Åkerström, Trollhättan, invierno de 1959
—¿Mudarnos? —preguntó Birger, sorprendido.
Aina se lo propuso durante la cena. Ella también había estado dándole vueltas al asunto desde que se encontraron con las hermanas de Asko y la mujer que lo trajo al mundo. Birger se negaba a pronunciar la palabra «madre».
—A Eriksberg —dijo Aina.
Birger la observó, contempló su mirada clara y su sonrisa. Sobre el regazo tenía unos pantalones de Asko a los que estaba cosiéndoles el dobladillo. Desde que el chico había aparecido en sus vidas, los ojos de su mujer brillaban de otra forma.
Aina y Birger habían hablado largo y tendido aquella noche. Eriksberg era la casa de los padres de él, una vieja granja en Koön que pertenecía al municipio de Marstrand. Hacía mucho tiempo que los ancianos habían expresado su deseo de que alguno de los hijos se hiciera cargo de la finca. Pero la hermana de Birger no estaba interesada y, desde el fallecimiento de la madre, en la granja sólo quedaban su padre y las gallinas.
—Bueno, no sé —respondió Birger vacilante, y se pasó la mano por la barbilla—. ¿Quieres decir que intentemos quedarnos con él? —preguntó con voz ronca. Se aclaró la garganta y añadió—: Tenemos que hablar con papá, mañana mismo.

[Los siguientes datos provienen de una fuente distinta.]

-- ==== Sys2Proof/Machine/Tiles.lean ====
section
/-! DEFINITION. Tiles, accumulators and the pass of the matrix engine (R221 to R229, R237, R242, R243,
R248). -/

namespace Sys2Proof.Machine

/-! ## Shapes of tiles -/

/-- Units of a gang's Bezel share and accumulators (R221). -/
def bezelShare (g : Gang) : Nat := g.nbanks * 256
def accCount (g : Gang) : Nat := g.nbanks / 2

/-- Bits of an element (R223). -/
def tileBits : TileFmt → Nat
  | .bf16 | .f16 => 16
  | .e4m3 | .e5m2 | .i8 => 8
  | .e2m1 | .i4 => 4

/-- A 4-bit format. -/
def TileFmt.narrow : TileFmt → Bool
  | .e2m1 | .i4 => true
  | .bf16 | .f16 | .e4m3 | .e5m2 | .i8 => false

def TileFmt.fp8 : TileFmt → Bool
  | .e4m3 | .e5m2 => true
  | .bf16 | .f16 | .i8 | .e2m1 | .i4 => false

/-- Elements of a K-group, and what K is a multiple of, Table of R223. -/
def groupSize (f : TileFmt) : Nat := if tileBits f = 8 then 64 else 32
def depthMultiple (f : TileFmt) : Nat := if tileBits f = 16 then 32 else 64

def ceilDiv (a b : Nat) : Nat := (a + b - 1) / b

/-- Units of a tile (R224). -/
def tileUnits (isA : Bool) (f : TileFmt) (k : Nat) : Nat :=
  1 + (if isA then ceilDiv (k / groupSize f) 2 else ceilDiv (k * tileBits f) 512) +
    (if f.narrow then ceilDiv (5 * k) 2048 else 0)

/-- K-groups of a tile. -/
def Tile.groups (t : Tile) : Nat := t.depth / groupSize t.fmt

/-- The format that `BZALOC` names (R235). -/
def fmtOf (o : Ops) : TileFmt :=
  if o.mod.getLsbD 0 then .i4
  else match o.ty with
    | .bf16 => .bf16
    | .f16 => .f16
    | .e4m3 => .e4m3
    | .e5m2 => .e5m2
    | .e2m1 => .e2m1
    | .n8 | .n16 | .n32 | .n64 | .i8 | .i16 | .i32 | .i64 | .f64 | .f32 | .b128 => .i8

/-! ## Handles -/

def tileHandle (gen e : Nat) : Nat := gen % 256 * 256 + e

/-- The live tile that a handle names (R225). -/
def liveTile (g : Gang) (h : Word) : Option (Nat × Tile) :=
  let e := bitsOf h 0 6
  if bitsOf h 16 16 = 0 && bitsOf h 6 2 = 0 && bitsOf h 8 8 = mget 0 g.gens e then
    (mfind g.tiles e).map fun t => (e, t)
  else none

def modTile (s : State) (gang e : Nat) (f : Tile → Tile) : State :=
  modGang s gang fun g => { g with tiles := mmod g.tiles e f }

/-- Units `[b, b + u)` are free. -/
def unitsFree (g : Gang) (u b : Nat) : Bool :=
  b + u ≤ bezelShare g && g.tiles.all fun e => !overlaps b u e.2.base e.2.units

/-! ## Elements -/

/-- Keys of poison marks within a tile: data elements, then column, block and band scales. -/
def poisonCscale (j : Nat) : Nat := 2 ^ 24 + j
def poisonBscale (k : Nat) : Nat := 2 ^ 25 + k
def poisonBand (k : Nat) : Nat := 2 ^ 26 + k

/-- The format of a plain tile's elements as a float type. -/
def tileTy : TileFmt → Ty
  | .bf16 => .bf16
  | .f16 => .f16
  | .e4m3 => .e4m3
  | .e5m2 => .e5m2
  | .i8 => .i8
  | .e2m1 => .e2m1
  | .i4 => .i8

/-- An element of bits of a float type as an exact value. -/
def elemVal (ty : Ty) (bits : Nat) : FVal := fpVal (fpFmt ty) bits

/-- Bits of element (k, j) of a B tile. -/
def bBits (t : Tile) (k j : Nat) : Nat := (mget 0 t.data (64 * k + j)).toNat

/-- The value of element (k, j) of a B tile as a pass takes it (R228). -/
def bVal (t : Tile) (k j : Nat) : FVal :=
  if t.fmt.narrow then
    elemVal .bf16 (dequant (t.fmt = .i4) (bBits t k j) (mget 0x60 t.bscale (64 * (k / 8) + j)).toNat
      (mget 0x3F80 t.band (64 * (k / 64) + j)).toNat false).1
  else elemVal (tileTy t.fmt) (bBits t k j)

/-- Element (k, j) of a B tile is poisoned (R248). -/
def bBad (t : Tile) (k j : Nat) : Bool :=
  t.poison.contains (64 * k + j) ||
    (t.fmt.narrow && (t.poison.contains (poisonBscale (64 * (k / 8) + j)) ||
      t.poison.contains (poisonBand (64 * (k / 64) + j)))) ||
    (t.fmt.fp8 && t.poison.contains (poisonCscale j))

/-- Element m of a row supplied in registers (R240). -/
def rowBits (bits : Nat) (row : List Word) (m : Nat) : Nat :=
  bitsOf (row.getD (m * bits / 32) 0) (bits * (m % (32 / bits))) bits

/-- Where the A operand of a pass comes from. -/
inductive ASource where
  | rows (rows : NMap SignRow)
  | tile (t : Tile) (a0 : Nat)
  deriving DecidableEq, Repr

/-- Bits of A(i, m), m counted within K-group g of the operation (R240). -/
def aBits (src : ASource) (bits gsz g i m : Nat) : Nat :=
  match src with
  | .rows rows => rowBits bits (mget { gi := 0 } rows i).row m
  | .tile t a0 => (mget 0 t.data (65536 * i + (a0 + g) * gsz + m)).toNat

/-- A(i, m) is poisoned. -/
def aBad (src : ASource) (gsz g i m : Nat) : Bool :=
  match src with
  | .rows _ => false
  | .tile t a0 => t.poison.contains (65536 * i + (a0 + g) * gsz + m)

/-! ## The pass -/

/-- One element of an FP32 accumulator (R227). -/
def passFp (acc : Word) (terms : List FVal) : Word :=
  BitVec.ofNat 32 (roundFp (fpFmt .f32) 0 0 false (fsumX 0 (fpVal (fpFmt .f32) acc.toNat :: terms)).1).1

/-- One element of an INT32 accumulator (R227). -/
def passInt (acc : Word) (terms : List Int) : Word :=
  BitVec.ofNat 32 (wrap 32 (Int.ofNat acc.toNat + terms.foldl (· + ·) 0))

/-- A product of factors, exact (R227). -/
def prodVal (xs : List FVal) : FVal :=
  match xs with
  | [] => .fin false { num := 1 }
  | x :: xs => xs.foldl (fun a b => (fmulX a b).1) x

/-- A word as an FP32 value. -/
def f32Val (w : Word) : FVal := fpVal (fpFmt .f32) w.toNat

/-- Row scale of row i (R229). -/
def rowScale (src : NMap SignRow) (i : Nat) : FVal := f32Val (mget { gi := 0 } src i).scale

/-- One pass: K-group g of the operation, B K-group b (R226 to R229, R248). `rows` are the signed rows. -/
def passTile (ty : Ty) (rows : NMap SignRow) (src : ASource) (bt : Tile) (g b : Nat) (a : Accum) : Accum :=
  let gsz := groupSize bt.fmt
  let ms := List.range gsz
  let isInt := ty = .i8
  let fp8 := bt.fmt.fp8
  let cols := (List.range 64).map fun j => (j, ms.map fun m =>
    (bVal bt (b * gsz + m) j, toSigned 8 (bBits bt (b * gsz + m) j), bBad bt (b * gsz + m) j))
  let elem (i : Nat) (c : Nat × List (FVal × Int × Bool)) : Word × Bool :=
    let old := mget 0 a.data (64 * i + c.1)
    let bad := a.poison.contains (64 * i + c.1) || c.2.any (fun x => x.2.2) ||
      ms.any fun m => aBad src gsz g i m
    let abs := ms.map fun m => aBits src (tyBits ty) gsz g i m
    let new :=
      if isInt then passInt old ((abs.zip c.2).map fun x => toSigned 8 x.1 * x.2.2.1)
      else
        let sc := if fp8 then [rowScale rows i, f32Val (mget 0x3F800000 bt.cscale c.1)] else []
        passFp old ((abs.zip c.2).map fun x => prodVal (elemVal ty x.1 :: x.2.1 :: sc))
    (new, bad)
  let all := (List.range 32).flatMap fun i => cols.map fun c => (64 * i + c.1, elem i c)
  { a with data := (all.filter fun e => e.2.1 ≠ 0).map fun e => (e.1, e.2.1),
           poison := (all.filter fun e => e.2.2).map Prod.fst }

/-! ## Fills -/

/-- Scale rows of a fill: blocks of 8 K rows, bands of 64. -/
def fillRows (part : BzPart) (t : Tile) (n : Nat) : Nat :=
  match part with
  | .data => n * groupSize t.fmt
  | .cscale => 1
  | .bscale => n * groupSize t.fmt / 8
  | .band => n * groupSize t.fmt / 64

/-- Bits of an element of a part. -/
def partBits (part : BzPart) (t : Tile) : Nat :=
  match part with
  | .data => tileBits t.fmt
  | .cscale => 32
  | .bscale => 8
  | .band => 16

/-- Elements across: columns of a B tile, rows of an A tile. -/
def acrossOf (part : BzPart) (t : Tile) : Nat := if part = .data && t.isA then 32 else 64

/-- K rows follow one another along the pitch: for B tiles without `.t`, for A tiles with it. -/
def alongK (part : BzPart) (t : Tile) (tr : Bool) : Bool :=
  if part = .data && t.isA then tr else !tr

/-- Length of the source of a fill: the smallest interval of its bytes (Table 11-3). -/
def fillLen (part : BzPart) (t : Tile) (n : Nat) (pitch : Word) (tr : Bool) : Nat :=
  let rows := fillRows part t n
  let bits := partBits part t
  if alongK part t tr then (rows - 1) * pitch.toNat + acrossOf part t * bits / 8
  else (acrossOf part t - 1) * pitch.toNat + rows * bits / 8

/-- Byte and bit offset of the element (row r of the fill, column or row c across). -/
def fillAt (part : BzPart) (t : Tile) (pitch : Word) (tr : Bool) (r c : Nat) : Nat × Nat :=
  let bits := partBits part t
  if alongK part t tr then (r * pitch.toNat + c * bits / 8, c * bits % 8)
  else (c * pitch.toNat + r * bits / 8, r * bits % 8)

/-- An element of the source: bits and poison. -/
def fillElem (s : State) (rg : Range) (bits : Nat) (at_ : Nat × Nat) : Nat × Bool :=
  let (bs, bad) := rangeBytes s rg at_.1 (max 1 (bits / 8))
  (ofBytesLE bs / 2 ^ at_.2 % 2 ^ bits, bad)

/-- Entries of a map outside `[lo, hi)`, with new ones in between, in rising order. -/
def splice {α : Type} (old : NMap α) (lo hi : Nat) (new : NMap α) : NMap α :=
  (old.filter fun e => e.1 < lo) ++ new ++ old.filter fun e => hi ≤ e.1

/-- New marks in place of those in `[lo, hi)`. -/
def spliceMarks (old : List Nat) (lo hi : Nat) (new : List Nat) : List Nat :=
  (old.filter fun k => k < lo) ++ new ++ old.filter fun k => hi ≤ k

/-- Elements of a contiguous run of keys, read from the source. -/
def readRun (s : State) (rg : Range) (bits lo n : Nat) (at_ : Nat → Nat × Nat) :
    List (Nat × Nat × Bool) :=
  (List.range n).map fun i => (lo + i, fillElem s rg bits (at_ i))

def runData (w : Nat) (dflt : BitVec w) (xs : List (Nat × Nat × Bool)) : NMap (BitVec w) :=
  (xs.map fun x => (x.1, BitVec.ofNat w x.2.1)).filter fun e => e.2 ≠ dflt
def runBad (off : Nat) (xs : List (Nat × Nat × Bool)) : List Nat :=
  (xs.filter fun x => x.2.2).map fun x => off + x.1

/-- A row of an A tile is filled, from row `r0` of the fill on. -/
def fillARow (s : State) (rg : Range) (pitch : Word) (tr : Bool) (r0 k0 n : Nat) (t : Tile) (i : Nat) :
    Tile :=
  let cnt := n * groupSize t.fmt
  let lo := 65536 * i + k0 * groupSize t.fmt
  let xs := readRun s rg (tileBits t.fmt) lo cnt fun r => fillAt .data t pitch tr (r0 + r) i
  { t with data := splice t.data lo (lo + cnt) (runData 16 0 xs),
           poison := spliceMarks t.poison lo (lo + cnt) (runBad 0 xs) }

/-- `n` K-groups of a part of a tile are filled from K-group `k0` on, with the rows of the fill from `r0` on (R237,
Table 11-3, R248). -/
def fillTile (s : State) (rg : Range) (part : BzPart) (pitch : Word) (tr : Bool) (r0 k0 n : Nat) (t : Tile) :
    Tile :=
  let cnt := fillRows part t n * 64
  let at_ (i : Nat) : Nat × Nat := fillAt part t pitch tr (r0 + i / 64) (i % 64)
  let bits := partBits part t
  match part with
  | .data =>
    if t.isA then (List.range 32).foldl (fillARow s rg pitch tr r0 k0 n) t
    else
      let lo := 64 * (k0 * groupSize t.fmt)
      let xs := readRun s rg bits lo cnt at_
      { t with data := splice t.data lo (lo + cnt) (runData 16 0 xs),
               poison := spliceMarks t.poison lo (lo + cnt) (runBad 0 xs) }
  | .cscale =>
    let xs := readRun s rg bits 0 64 at_
    { t with cscale := runData 32 0x3F800000 xs,
             poison := spliceMarks t.poison (poisonCscale 0) (poisonCscale 64) (runBad (poisonCscale 0) xs) }
  | .bscale =>
    let lo := 64 * (k0 * groupSize t.fmt / 8)
    let xs := readRun s rg bits lo cnt at_
    { t with bscale := splice t.bscale lo (lo + cnt) (runData 8 0x60 xs),
             poison := spliceMarks t.poison (poisonBscale lo) (poisonBscale (lo + cnt))
               (runBad (poisonBscale 0) xs) }
  | .band =>
    let lo := 64 * (k0 * groupSize t.fmt / 64)
    let xs := readRun s rg bits lo cnt at_
    { t with band := splice t.band lo (lo + cnt) (runData 16 0x3F80 xs),
             poison := spliceMarks t.poison (poisonBand lo) (poisonBand (lo + cnt))
               (runBad (poisonBand 0) xs) }

/-! ## Stores and amax -/

/-- An element as `MST` writes it (R242). -/
def mstElem (fp : Bool) (fmt : Ty) (sat : Bool) (scale : Word) (v : Word) : Nat :=
  if fmt = .i32 then v.toNat
  else
    let x := if fp then f32Val v else intVal (toSigned 32 v.toNat)
    (roundFp (fpFmt fmt) 0 0 sat (fmulX x (f32Val scale)).1).1

/-- |v| as the amax cell takes it: FP32 magnitude bits, none for a NaN (R243). -/
def amaxMag (fp : Bool) (v : Word) : Option Nat :=
  if fp then if (f32Val v).isNan then none else some (v.toNat % 2 ^ 31)
  else some (roundFp (fpFmt .f32) 0 0 false (intVal (toSigned 32 v.toNat).natAbs)).1

/-- AmaxUpdate (R243). -/
def amaxUpdate (fp : Bool) (a : Accum) (cell : Word) : Word :=
  let vals := (List.range 2048).map fun k => mget 0 a.data k
  let m := vals.foldl (fun n v => max n ((amaxMag fp v).getD 0)) (bitsOf cell 0 31)
  let nan := cell.getLsbD 31 || vals.any fun v => (amaxMag fp v).isNone
  BitVec.ofNat 32 (m + nan.toNat * 2 ^ 31)

/-- Bytes of an engine's write at a physical place: every other copy of the lines is gone, and in class S the core's
cluster owns them; the marks of its own copy stay on the words that are not written whole (R190, R362). What lies
outside this module's homes stays in no cache of it. -/
def engineWrite (s : State) (core pa : Nat) (home : Bool) (bs : List Byte) (bad : Bool) : State :=
  let n := bs.length
  let s := adoptWay (invalidateRange (loseResv s none pa n) pa n) (clusterOfCore core) pa n
  let s := storeBytes s pa bs
  let s := if home then lineEvent s (.core core) pa n true false else writeThrough s pa n
  if bad then markPoison s pa n else s

/-- Bytes written at an offset of a memory or scratchpad range, piece by piece. -/
def rangeWrite (core : Nat) (s : State) (scratch : Option Nat) : List (Nat × Nat × Bool) → Nat → List Byte → Bool → State
  | [], _, _, _ => s
  | (a, n, h) :: ps, off, bs, bad =>
    if bs.isEmpty then s
    else if n ≤ off then rangeWrite core s scratch ps (off - n) bs bad
    else
      let now := bs.take (n - off)
      let s := match scratch with
        | some g =>
          let s := scratchStore s g (a + off) now
          if bad then scratchPoison s g (a + off) now.length else s
        | none => if linkLost s scratch (a, n, h) then s else engineWrite s core (a + off) h now bad
      rangeWrite core s scratch ps 0 (bs.drop (n - off)) bad

/-- A write of `len` bytes at an offset of the pieces meets one that lies behind a port that is down. -/
def lossIn (s : State) (scratch : Option Nat) : List (Nat × Nat × Bool) → Nat → Nat → Bool
  | [], _, _ => false
  | q :: ps, off, len =>
    if len = 0 then false
    else if q.2.1 ≤ off then lossIn s scratch ps (off - q.2.1) len
    else linkLost s scratch q || lossIn s scratch ps 0 (len - (q.2.1 - off))

/-- Writes of a step, by offset and length, of which one fails: that is reported to the scheduler core (R268, R351). -/
def reportLost (s : State) (core : Nat) (rg : Range) (ws : List (Nat × Nat)) : State :=
  if ws.any fun w => lossIn s rg.scratch rg.pieces w.1 w.2 then report s (.linkError (dieOfCore core)) else s

/-- The pieces of a range that hold the `len` bytes at an offset. -/
def piecesIn : List (Nat × Nat × Bool) → Nat → Nat → List (Nat × Nat × Bool)
  | [], _, _ => []
  | q :: ps, off, len =>
    if len = 0 then []
    else if q.2.1 ≤ off then piecesIn ps (off - q.2.1) len
    else q :: piecesIn ps 0 (len - (q.2.1 - off))

/-- What reads of a range that have failed leave: the free values they have drawn (log 9), and, where the PCIe port is
down and they end by timeout, an uncorrectable error of the port (R350, R351). -/
def drawFree (core : Nat) (s : State) (rg : Range) : State :=
  let out := rg.pieces.filter (linkLost s rg.scratch)
  let s := if out.any (fun q => regionOf q.1 = .ext) then report s (.linkError (dieOfCore core)) else s
  if !out.isEmpty || !rg.lost.isEmpty then
    { s with free := s.free + rg.pieces.foldl (fun n q => max n (q.1 + q.2.1)) 0 }
  else s

end Sys2Proof.Machine
end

—Y con Inger, del tribunal.
Birger asintió con la cabeza y dijo:
—Tal vez deberíamos empezar por eso: primero Inger, luego papá.
Aina retomó la costura. El hilo atravesaba la tela con pequeñas y delicadas puntadas. Sus lágrimas dejaron manchas oscuras en la tela.
—Hacemos lo que podemos —dijo Birger, abrazándola. Entonces dijo lo que ambos habían pensado desde hacía tiempo, pero ninguno de los dos había osado formular en voz alta—: Por mucho que haya tardado en llegar, es nuestro niño.